— What you are asked to do —
Every line below between the line holding "a b c).toInt" and the line holding "else completes i s (ReturnsTo v u)", inclusive, should be repeated exactly, and all other lines omitted.

====== Data for processing ======

-- ==== Sys2Proof/Certificates/Slice0/Obligations.lean ====
section
/-! DEFINITION. The statements for the provers, each `Obligations.<Name>`, and the vocabulary they share. `s` is the state
an instruction executes in: `x[15]` is two widths past its address (spec/40_pipeline.md R405). -/

namespace Sys2Proof.Claims

open Sys2Proof Sys2Proof.Machine

/-! ### Conditions and costs -/

/-- The condition holds of the flags (R403). -/
def passes (s : State) (cond : BitVec 4) : Prop := checkCondition s cond = true

/-- The instruction's condition field, where it has one, holds; a Thumb instruction has none (R401, R422). -/
def allowed (i : Instr) (s : State) : Prop := ∀ c, i.armCond = some c → passes s c

/-- The "true when" column of the condition table (R402). -/
def condHolds (c : BitVec 4) (n z cf v : Bool) : Bool :=
  match c.toNat with
  | 0 => z
  | 1 => !z
  | 2 => cf
  | 3 => !cf
  | 4 => n
  | 5 => !n
  | 6 => v
  | 7 => !v
  | 8 => cf && !z
  | 9 => !cf || z
  | 10 => n == v
  | 11 => n != v
  | 12 => !z && n == v
  | 13 => z || n != v
  | 14 => true
  | _ => false

/-- The state a skipped instruction leaves: the fetch charged and nothing else changed (R422). -/
def skipped (s : State) : State := { s with cycles := s.cycles + s.codeCycles }

/-- N and Z of a result (R512). -/
def leavesNZ (t : State) (r : Word) : Prop := flagN t = r.getLsbD 31 ∧ flagZ t = decide (r = 0#32)

/-! ### Data processing -/

/-- The second operand of a data-processing instruction, as encoded (R500). -/
inductive Operand2 where
  | immShift (imm : BitVec 5) (st : BitVec 2) (rm : Reg)
  | regShift (rs : Reg) (st : BitVec 2) (rm : Reg)
  | imm (rot : BitVec 4) (imm : BitVec 8)
  deriving DecidableEq, Repr

/-- The instruction of a function and an operand form. `rd` stands for the should-be-zero field of a compare, `rn` for
that of a move, and a compare has no S field (R513). -/
def dpInstr (op : DpOp) (cond : BitVec 4) (sf : Bool) (rn rd : Reg) : Operand2 → Instr
  | .immShift imm st rm =>
    match op with
    | .and => .andImmShift cond sf rn rd imm st rm
    | .eor => .eorImmShift cond sf rn rd imm st rm
    | .sub => .subImmShift cond sf rn rd imm st rm
    | .rsb => .rsbImmShift cond sf rn rd imm st rm
    | .add => .addImmShift cond sf rn rd imm st rm
    | .adc => .adcImmShift cond sf rn rd imm st rm
    | .sbc => .sbcImmShift cond sf rn rd imm st rm
    | .rsc => .rscImmShift cond sf rn rd imm st rm
    | .tst => .tstImmShift cond rn rd imm st rm
    | .teq => .teqImmShift cond rn rd imm st rm
    | .cmp => .cmpImmShift cond rn rd imm st rm
    | .cmn => .cmnImmShift cond rn rd imm st rm
    | .orr => .orrImmShift cond sf rn rd imm st rm
    | .mov => .movImmShift cond sf rn rd imm st rm
    | .bic => .bicImmShift cond sf rn rd imm st rm
    | .mvn => .mvnImmShift cond sf rn rd imm st rm
  | .regShift rs st rm =>
    match op with
    | .and => .andRegShift cond sf rn rd rs st rm
    | .eor => .eorRegShift cond sf rn rd rs st rm
    | .sub => .subRegShift cond sf rn rd rs st rm
    | .rsb => .rsbRegShift cond sf rn rd rs st rm
    | .add => .addRegShift cond sf rn rd rs st rm
    | .adc => .adcRegShift cond sf rn rd rs st rm
    | .sbc => .sbcRegShift cond sf rn rd rs st rm
    | .rsc => .rscRegShift cond sf rn rd rs st rm
    | .tst => .tstRegShift cond rn rd rs st rm
    | .teq => .teqRegShift cond rn rd rs st rm
    | .cmp => .cmpRegShift cond rn rd rs st rm
    | .cmn => .cmnRegShift cond rn rd rs st rm
    | .orr => .orrRegShift cond sf rn rd rs st rm
    | .mov => .movRegShift cond sf rn rd rs st rm
    | .bic => .bicRegShift cond sf rn rd rs st rm
    | .mvn => .mvnRegShift cond sf rn rd rs st rm
  | .imm rot imm =>
    match op with
    | .and => .andImm cond sf rn rd rot imm
    | .eor => .eorImm cond sf rn rd rot imm
    | .sub => .subImm cond sf rn rd rot imm
    | .rsb => .rsbImm cond sf rn rd rot imm
    | .add => .addImm cond sf rn rd rot imm
    | .adc => .adcImm cond sf rn rd rot imm
    | .sbc => .sbcImm cond sf rn rd rot imm
    | .rsc => .rscImm cond sf rn rd rot imm
    | .tst => .tstImm cond rn rd rot imm
    | .teq => .teqImm cond rn rd rot imm
    | .cmp => .cmpImm cond rn rd rot imm
    | .cmn => .cmnImm cond rn rd rot imm
    | .orr => .orrImm cond sf rn rd rot imm
    | .mov => .movImm cond sf rn rd rot imm
    | .bic => .bicImm cond sf rn rd rot imm
    | .mvn => .mvnImm cond sf rn rd rot imm

/-- The should-be-zero field of a compare or a move is zero (R513, R342). -/
def dpFieldsZero (op : DpOp) (rn rd : Reg) : Bool :=
  match op with
  | .tst | .teq | .cmp | .cmn => rd == 0#4
  | .mov | .mvn => rn == 0#4
  | _ => true

/-- R15 does not appear in a register-shift form (R511). -/
def operandLegal (rn rd : Reg) : Operand2 → Bool
  | .regShift rs _ rm => rd != 15#4 && rn != 15#4 && rm != 15#4 && rs != 15#4
  | .immShift _ _ _ => true
  | .imm _ _ => true

/-- The shifter's output for an operand form (R501-R510), which `ShifterByImmediate` and `ShifterByRegister` describe. -/
def operandOut (s : State) : Operand2 → ShiftOut
  | .immShift imm st rm => shiftedReg s st imm rm
  | .regShift rs st rm => regShiftedReg s st rs rm
  | .imm rot imm => shiftImmediate s rot imm

/-- The form writes the flags: S = 1, or a compare (R512, R513). -/
def dpSets (op : DpOp) (sf : Bool) : Bool := sf || !dpWrites op

/-- The status bits the form may write (R512). -/
def dpBits (op : DpOp) (sf : Bool) : List Nat :=
  if dpSets op sf then (if dpArithmetic op then [31, 30, 29, 28] else [31, 30, 29]) else []

/-- The result of a function of the first operand `a`, the second `b` and the carry flag (R520-R535). -/
def dpValue (op : DpOp) (a b : Word) (c : Bool) : Word :=
  let one : Word := if c then 1#32 else 0#32
  let borrow : Word := if c then 0#32 else 1#32
  match op with
  | .and | .tst => a &&& b
  | .eor | .teq => a ^^^ b
  | .sub | .cmp => a - b
  | .rsb => b - a
  | .add | .cmn => a + b
  | .adc => a + b + one
  | .sbc => a - b - borrow
  | .rsc => b - a - borrow
  | .orr => a ||| b
  | .mov => b
  | .bic => a &&& ~~~b
  | .mvn => ~~~b

/-- The exact signed result of an arithmetic function (R13). -/
def dpExact (op : DpOp) (a b : Word) (c : Bool) : Int :=
  let one : Int := if c then 1 else 0
  let borrow : Int := if c then 0 else 1
  match op with
  | .sub | .cmp => a.toInt - b.toInt
  | .rsb => b.toInt - a.toInt
  | .add | .cmn => a.toInt + b.toInt
  | .adc => a.toInt + b.toInt + one
  | .sbc => a.toInt - b.toInt - borrow
  | .rsc => b.toInt - a.toInt - borrow
  | _ => (dpValue op a b c).toInt

/-- The carry a flag-setting form leaves: the carry of a sum, the absence of a borrow, or the shifter's (R13, R512). -/
def dpCarryOut (op : DpOp) (a b : Word) (c sc : Bool) : Bool :=
  let one : Nat := if c then 1 else 0
  let borrow : Nat := if c then 0 else 1
  match op with
  | .sub | .cmp => decide (b.toNat ≤ a.toNat)
  | .rsb => decide (a.toNat ≤ b.toNat)
  | .add | .cmn => decide (2 ^ 32 ≤ a.toNat + b.toNat)
  | .adc => decide (2 ^ 32 ≤ a.toNat + b.toNat + one)
  | .sbc => decide (b.toNat + borrow ≤ a.toNat)
  | .rsc => decide (a.toNat + borrow ≤ b.toNat)
  | _ => sc

/-- The overflow an arithmetic form leaves: the exact result is not a 32-bit signed number (R13). -/
def dpOverflowOut (op : DpOp) (a b : Word) (c : Bool) : Bool :=
  decide (dpExact op a b c < -(2 ^ 31) ∨ 2 ^ 31 ≤ dpExact op a b c)

/-! ### Returning from an exception -/

/-- The status a return installs (R1120, R1121): the saved status with bit 4 set and J clear; in USR and SYS, the current
one with bit 4 set. -/
def returnStatus (s : State) : Word :=
  match bankOf (curMode s) with
  | some b => setBit (setBit (bankSpsr s b) 4 true) 24 false
  | none => setBit s.cpsr 4 true

/-- The state after a return to `v` (R410, R1120, R1122): status restored, banks exchanged, the width that of the
restored T. -/
structure ReturnsTo (v : Word) (s t : State) : Prop where
  status : t.cpsr = returnStatus s
  pc : reg t 15#4 = if (returnStatus s).getLsbD 5 then alignHalf v + 2#32 else alignWord v + 4#32
  regs : ∀ i, i ≠ 15#4 → reg t i = reg (switchMode s (curMode s) (modeOf (returnStatus s))) i
  banks : KeepsBanks (switchMode s (curMode s) (modeOf (returnStatus s))) t
  spsr : keepsSpsr [] s t
  bytes : keepsBytes [] s t
  system : KeepsSystem s t
  cache : cachingActive s = false → KeepsCache s t
  devices : allFlat s.params → KeepsDevices s t

/-- What a return to `v` does: it faults on an invalid restored mode (D60), then on an unaligned ARM target, else it
returns. -/
def returning (i : Instr) (v : Word) (s u : State) : Prop :=
  if validMode (modeOf (returnStatus u)) = false then exec i s = .fault .badMode
  else if (returnStatus u).getLsbD 5 = false ∧ v.extractLsb' 0 2 ≠ 0b00#2 then exec i s = .fault .unalignedArmReturn
  else completes i s (ReturnsTo v u)

/-- What an interworking write of `v` to the program counter does (R407): a target with bits 1:0 = 10 faults. `regs` are
the other registers the instruction writes. -/
def interworks (i : Instr) (v : Word) (regs : List Reg) (s : State) (P : State → Prop) : Prop :=
  if v.extractLsb' 0 2 = 0b10#2 then exec i s = .fault .interworkBits
  else completes i s fun t => JumpFrame (15#4 :: regs) [5] s t ∧ jumpedTo v t ∧ P t

/-! ### Loads and stores -/

/-- The offset of addressing mode 2, as encoded (R651). -/
inductive Offset2 where
  | imm (v : BitVec 12)
  | reg (imm : BitVec 5) (st : BitVec 2) (rm : Reg)
  deriving DecidableEq, Repr

/-- How an instruction of addressing mode 2 indexes (R651, R656): pre-indexed or offset, post-indexed, or a T form. -/
inductive Index2 where
  | pre (w : Bool)
  | post
  | translated
  deriving DecidableEq, Repr

/-- The instructions of addressing mode 2. -/
inductive Op2 where
  | ldr
  | ldrb
  | str
  | strb
  deriving DecidableEq, Repr

/-- The instruction of addressing mode 2 of an operation, an indexing and an offset. -/
def mode2Instr (op : Op2) (x : Index2) (cond : BitVec 4) (u : Bool) (rn rd : Reg) (off : Offset2) : Instr :=
  match op, x, off with
  | .ldr, .pre w, .imm v => .ldrImmPre cond u w rn rd v
  | .ldr, .post, .imm v => .ldrImmPost cond u rn rd v
  | .ldr, .translated, .imm v => .ldrtImm cond u rn rd v
  | .ldr, .pre w, .reg i st rm => .ldrRegPre cond u w rn rd i st rm
  | .ldr, .post, .reg i st rm => .ldrRegPost cond u rn rd i st rm
  | .ldr, .translated, .reg i st rm => .ldrtReg cond u rn rd i st rm
  | .ldrb, .pre w, .imm v => .ldrbImmPre cond u w rn rd v
  | .ldrb, .post, .imm v => .ldrbImmPost cond u rn rd v
  | .ldrb, .translated, .imm v => .ldrbtImm cond u rn rd v
  | .ldrb, .pre w, .reg i st rm => .ldrbRegPre cond u w rn rd i st rm
  | .ldrb, .post, .reg i st rm => .ldrbRegPost cond u rn rd i st rm
  | .ldrb, .translated, .reg i st rm => .ldrbtReg cond u rn rd i st rm
  | .str, .pre w, .imm v => .strImmPre cond u w rn rd v
  | .str, .post, .imm v => .strImmPost cond u rn rd v
  | .str, .translated, .imm v => .strtImm cond u rn rd v
  | .str, .pre w, .reg i st rm => .strRegPre cond u w rn rd i st rm
  | .str, .post, .reg i st rm => .strRegPost cond u rn rd i st rm
  | .str, .translated, .reg i st rm => .strtReg cond u rn rd i st rm
  | .strb, .pre w, .imm v => .strbImmPre cond u w rn rd v
  | .strb, .post, .imm v => .strbImmPost cond u rn rd v
  | .strb, .translated, .imm v => .strbtImm cond u rn rd v
  | .strb, .pre w, .reg i st rm => .strbRegPre cond u w rn rd i st rm
  | .strb, .post, .reg i st rm => .strbRegPost cond u rn rd i st rm
  | .strb, .translated, .reg i st rm => .strbtReg cond u rn rd i st rm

======

— Output for this task —
  | _ => (dpValue op a b c).toInt

/-- The carry a flag-setting form leaves: the carry of a sum, the absence of a borrow, or the shifter's (R13, R512). -/
def dpCarryOut (op : DpOp) (a b : Word) (c sc : Bool) : Bool :=
  let one : Nat := if c then 1 else 0
  let borrow : Nat := if c then 0 else 1
  match op with
  | .sub | .cmp => decide (b.toNat ≤ a.toNat)
  | .rsb => decide (a.toNat ≤ b.toNat)
  | .add | .cmn => decide (2 ^ 32 ≤ a.toNat + b.toNat)
  | .adc => decide (2 ^ 32 ≤ a.toNat + b.toNat + one)
  | .sbc => decide (b.toNat + borrow ≤ a.toNat)
  | .rsc => decide (a.toNat + borrow ≤ b.toNat)
  | _ => sc

/-- The overflow an arithmetic form leaves: the exact result is not a 32-bit signed number (R13). -/
def dpOverflowOut (op : DpOp) (a b : Word) (c : Bool) : Bool :=
  decide (dpExact op a b c < -(2 ^ 31) ∨ 2 ^ 31 ≤ dpExact op a b c)

/-! ### Returning from an exception -/

/-- The status a return installs (R1120, R1121): the saved status with bit 4 set and J clear; in USR and SYS, the current
one with bit 4 set. -/
def returnStatus (s : State) : Word :=
  match bankOf (curMode s) with
  | some b => setBit (setBit (bankSpsr s b) 4 true) 24 false
  | none => setBit s.cpsr 4 true

/-- The state after a return to `v` (R410, R1120, R1122): status restored, banks exchanged, the width that of the
restored T. -/
structure ReturnsTo (v : Word) (s t : State) : Prop where
  status : t.cpsr = returnStatus s
  pc : reg t 15#4 = if (returnStatus s).getLsbD 5 then alignHalf v + 2#32 else alignWord v + 4#32
  regs : ∀ i, i ≠ 15#4 → reg t i = reg (switchMode s (curMode s) (modeOf (returnStatus s))) i
  banks : KeepsBanks (switchMode s (curMode s) (modeOf (returnStatus s))) t
  spsr : keepsSpsr [] s t
  bytes : keepsBytes [] s t
  system : KeepsSystem s t
  cache : cachingActive s = false → KeepsCache s t
  devices : allFlat s.params → KeepsDevices s t

/-- What a return to `v` does: it faults on an invalid restored mode (D60), then on an unaligned ARM target, else it
returns. -/
def returning (i : Instr) (v : Word) (s u : State) : Prop :=
  if validMode (modeOf (returnStatus u)) = false then exec i s = .fault .badMode
  else if (returnStatus u).getLsbD 5 = false ∧ v.extractLsb' 0 2 ≠ 0b00#2 then exec i s = .fault .unalignedArmReturn
  else completes i s (ReturnsTo v u)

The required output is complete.